The House is determined to avoid the debacle last year when Congress was able to approve the national budget for signing by President Duterte only last March, when it should have been approved in December, 2018, so the government could begin to use it at the start of the new year 2019.
The delay was caused by a dispute between the House and the Senate on P75 billion which some congressmen insisted on including in the budget, a huge amount the senators suspected to be “pork barrel” funds intended to benefit some congressmen. That delay was truly unfortunate, for it kept the government from initiating important economic and social programs, such as many public works projects and salary increases.
At the center of last year’s dispute in Congress was the practice of “parking” billions of public funds in various areas of the budget without any specific details on how and where they are to be used. There was P54 billion listed for “flood mitigation.” There was P75 billion placed in the budget for the Department of Public Works and Highways, but without any specific projects.
The P75 billion was specially suspect; it could be used later for any projects proposed by some congressmen. Such discretionary funds had been declared illegal by the Supreme Court in 2014.
This year, acting Budget Secretary Wendel Avisado assured, there are no parked funds in the proposed budget he submitted to the House last Tuesday. “Every centavo has an identified purpose,” he said.
With the public attention focused on the budget this year, we are confident that we will not have last year’s problem of parked funds. We expect the coming budget deliberations to be open and businesslike, as congressmen, and later the senators, examine the proposed budget.
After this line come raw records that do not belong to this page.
-- ==== Sys2Proof/Machine/Collective.lean ====
section
/-! DEFINITION. Redistribution and collectives (06_reshard.md R132 to R156; 18_ref_r_t.md R501 to R505, R509, R510;
20_ref_x_y.md R575, R576, R580, R581): RESHARD, RSPLAN, XAG, XRS, XA2A, XPRM, XHALO and the events of their plans. Readings
that the rules leave open stand in log 33. -/
namespace Sys2Proof.Machine

/-! ## Issue -/

def mapPtr (m : MapWord) : Nat := (m.extractLsb' 64 64).toNat
def mapWord (m : MapWord) : Word := m.extractLsb' 0 64

/-- A record with one of its 64-bit words replaced. -/
def setRecWord (r : BitVec 1024) (off : Nat) (w : Word) : BitVec 1024 :=
  (r &&& ~~~(BitVec.ofNat 1024 ((2 ^ 64 - 1) * 2 ^ (8 * off)))) ||| BitVec.ofNat 1024 (w.toNat * 2 ^ (8 * off))

/-- The descriptor as it would stand with another map. -/
def withMap (d : Desc) (m : MapWord) : Desc :=
  setRecWord (setRecWord d 48 (BitVec.ofNat 64 (mapPtr m))) 64 (mapWord m)

/-- The checks of R154 that need no destination descriptor: MESH. -/
def mapsBad (sizes : List Nat) (d : Desc) (ma mb : MapWord) : Bool :=
  let a := mapWord ma
  let b := mapWord mb
  a != Desc.map d || mapPtr ma != Desc.split d || Desc.paged d || mapBad (Desc.rank d) a || mapBad (Desc.rank d) b
  || axes4.any fun k =>
    ((mapMode a k == mN || mapMode b k == mN) && 1 < nth sizes k 1)
    || (mapMode a k == mP && mapMode b k == mP && mapAcc a k != mapAcc b k)

/-- The tensor with its source and destination maps, past the checks that raise TABLE and MESH (R135, R154). -/
structure Maps2 where
  t : Tens
  src : MapSp
  dst : MapSp
  deriving DecidableEq, Repr

def State.collMaps (s : State) (core id : Nat) (ma mb : MapWord) : Except Trap Maps2 :=
  match s.tensor core id with
  | .error e => .error e
  | .ok t =>
    if mapsBad (s.die (dieOf core)).sizes t.d ma mb then .error (trapOf tMesh)
    else match s.checkDesc core (withMap t.d mb) with
      | .error e => .error (if e.code = tTable then trapOf tMesh else e)
      | .ok u => .ok { t := t, src := { w := mapWord ma, sp := t.splits }, dst := { w := mapWord mb, sp := u.splits } }

/-- A collective on the tensor is incomplete on the die (R134). -/
def State.collBusy (s : State) (core id : Nat) : Bool :=
  s.ops.any fun (_, o) => dieOf o.core == dieOf core && o.coll.any fun k => k.tensor == id

/-- The unit may issue collectives: it is of a mesh launch, or the mesh has one die (R132). -/
def State.collAllowed (s : State) (c : Nat) : Bool := s.inMesh (s.unitNo c) || (s.die (dieOfCtx c)).meshSize ≤ 1

/-- The key of a unit's next collective (R132). -/
def State.collKey (s : State) (u : Nat) : List Nat :=
  match s.unit? u with
  | some r => [r.launch, r.j, r.collectives]
  | none => []

/-- Puts a collective in flight (R132, R146): its promise is 0. -/
def State.launchColl (s : State) (i : Instr) (t : Tok) (k : Coll) : Res :=
  let c := s.focus
  let u := s.unitNo c
  let o : Op := { s.newOp .y i .async with reads := true, writes := true, coll := some { k with key := s.collKey u } }
  .done ((s.asyncOp t 0 o).1.modUnit u fun r => { r with collectives := r.collectives + 1 })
It will be a record P4.1-trillion 2020 national budget, 12 percent higher than the P3.662-trillion 2019 budget. It includes P1.25 trillion for education and other social services, P1.18 trillion for economic services, P734.5 billion for general public services, P451 billion for debt burden, and P195.6 billion for defense.
We have today a great start on the budget in Congress. We have, it is hoped, learned our lesson from last year’s experience when we tolerated the antics of certain congressmen seeking to benefit from budget funds. We have a new Congress and we should have no problem of the kind we had last year.